══ Source data ══

-- ==== Sys2Proof/Certificates/Slice0/Obligations.lean ====
section
/-! DEFINITION. The statements for the provers. Each says what the rules of spec/ make of a command, of every command, or
of the part as a whole, in the terms of Sys2Proof/Safety.lean. -/

open Sys2Proof Sys2Proof.Machine

/-! ### The queue of commands and the clockwork -/

/-- A step takes the command at the front of the queue and runs it with the queue's rest. -/
def Obligations.StepRunsFrontCommand : Prop :=
  ∀ (c : Instr) (rest : List Instr) (s : State), s.pending = c :: rest → step s = exec c (s.setPending rest)

/-- On an empty queue one millisecond passes at a powered part: power-on time goes on, each COUNTING channel's remaining
time falls, and a FROZEN or IDLE one holds (R55). Where a notice that changes an owner's view alone is under way, the oldest
such notice is taken instead, as an event of its own: that owner's item of the view becomes what the Zone Monitor then shows
(R49, R51, R53). That an empty queue stands for either is the model's choice (log entries 1 and 9). -/
def Obligations.IdleStepPassesOneMillisecond : Prop :=
  (∀ s : State, s.powered = true → s.pending = [] → (∀ n ∈ s.notices, isOwnView n = false) →
    ∃ t, step s = .next t ∧ t.uptime = s.uptime + 1 ∧
      (∀ ch, t.timers.get ch =
        if (s.timers.get ch).condition = .counting then
          { s.timers.get ch with remaining := (s.timers.get ch).remaining - 1 }
        else s.timers.get ch) ∧
      t.timers.gateOpen = s.timers.gateOpen ∧ t.powered = true ∧ t.pending = [] ∧ t.notices = s.notices ∧
      ∀ p, p ≠ Part.timers → agree s t p) ∧
  (∀ (s : State) (o : PitOwner) (input : PitInput) (rest : List Notice) (shown : PitView → PitView),
    waits s isOwnView (.ownView o input) rest → s.pending = [] →
    shown = (fun v => if input = .curtain then { v with zone := s.zone.zone } else { v with stop := s.zone.stop }) →
    ∃ t, step s = .next t ∧ t.notices = rest ∧ onlyChanges [.lift, .clamps, .heads, .stations] s t ∧
      t.lift = (if o = .lift then { s.lift with view := shown s.lift.view } else s.lift) ∧
      t.clamps = (if o = .clamps then { s.clamps with view := shown s.clamps.view } else s.clamps) ∧
      t.heads = (if o = .heads then { s.heads with view := shown s.heads.view } else s.heads) ∧
      ∀ st, t.station st =
        (if o = .station st then { s.station st with view := shown (s.station st).view } else s.station st))

/-! ### Invariants of every step -/

/-- Five invariants hold after every step that they held before: the Link Interface's bounds (R4, R8), one item for each
pairing of the attention queue with a repeat count of 1 to 255 (R10, R11), no insert pass count above the insert life (R16,
R108), no serial the occupant of both stations (R93, R182), and sixteen cells in the lamp table (R62). -/
def Obligations.BoundsAndPairingsKept : Prop :=
  (∀ s t : State, linkInv s → step s = .next t → linkInv t) ∧
  (∀ s t : State, attentionInv s → step s = .next t → attentionInv t) ∧
  (∀ s t : State, insertInv s → step s = .next t → insertInv t) ∧
  (∀ s t : State, occupantInv s → step s = .next t → occupantInv t) ∧
  (∀ s t : State, panelInv s → step s = .next t → panelInv t)

/-- No step makes two records hold one serial or one position, gives a sequence number twice, lets a record keep more
than 12 entries, or brings a list or the export queue out of its order (R182, R185 to R187, R194). -/
def Obligations.HistoryStoreKept : Prop :=
  ∀ s t : State, historyInv s → step s = .next t → historyInv t

/-- A record once flagged CONDEMNED is never unflagged: after any step it is retired or still CONDEMNED (R156, R195); and
the entry sequence counter never falls, whatever happens to power or to the queue (R185, R199). -/
def Obligations.CondemnedAndCounterNeverFallBack : Prop :=
  (∀ (s t : State) (serial : Serial), condemnedAt s serial = true → step s = .next t →
    findRecord t.history serial = none ∨ condemnedAt t serial = true) ∧
  (∀ s t : State, step s = .next t → s.history.counter ≤ t.history.counter)

/-- The invariants hold right after reset. -/
def Obligations.InvariantsHoldAtReset : Prop :=
  linkInv State.reset ∧ attentionInv State.reset ∧ insertInv State.reset ∧ occupantInv State.reset ∧
  panelInv State.reset ∧ historyInv State.reset ∧ stationsFit State.reset ∧ roomInv State.reset

/-! ### The pit link (chapter 1) -/

/-- A frame as section 1.1 lays it out is received as sent: the characters that follow the start mark, each with its stop
bit, are judged a good frame of that tag, kind and body; with any other two check bytes the frame is discarded (R2, R3). -/
def Obligations.FrameReceivedAsSent : Prop :=
  ∀ (tag kind : Byte) (body : Bytes), body.length ≤ 250 →
    received ((frameBytes tag kind body).tail.map (fun b => { data := b, stop := true })) =
      .good { tag := tag, kind := kind, body := body } ∧
    ∀ x y : Byte, [x, y] ≠ u16 (crc16 (checkedBytes tag kind body)).toNat →
      received ((checkedBytes tag kind body ++ [x, y]).map (fun b => { data := b, stop := true })) = .discarded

═══

What the task asks:
Looking at the data above, write out exactly the lines that start at the one containing "(R49, R51, R53)." and end at the one containing "s.uptime + 1 ∧"; include both and nothing beyond.

Task result:
(R49, R51, R53). That an empty queue stands for either is the model's choice (log entries 1 and 9). -/
def Obligations.IdleStepPassesOneMillisecond : Prop :=
  (∀ s : State, s.powered = true → s.pending = [] → (∀ n ∈ s.notices, isOwnView n = false) →
    ∃ t, step s = .next t ∧ t.uptime = s.uptime + 1 ∧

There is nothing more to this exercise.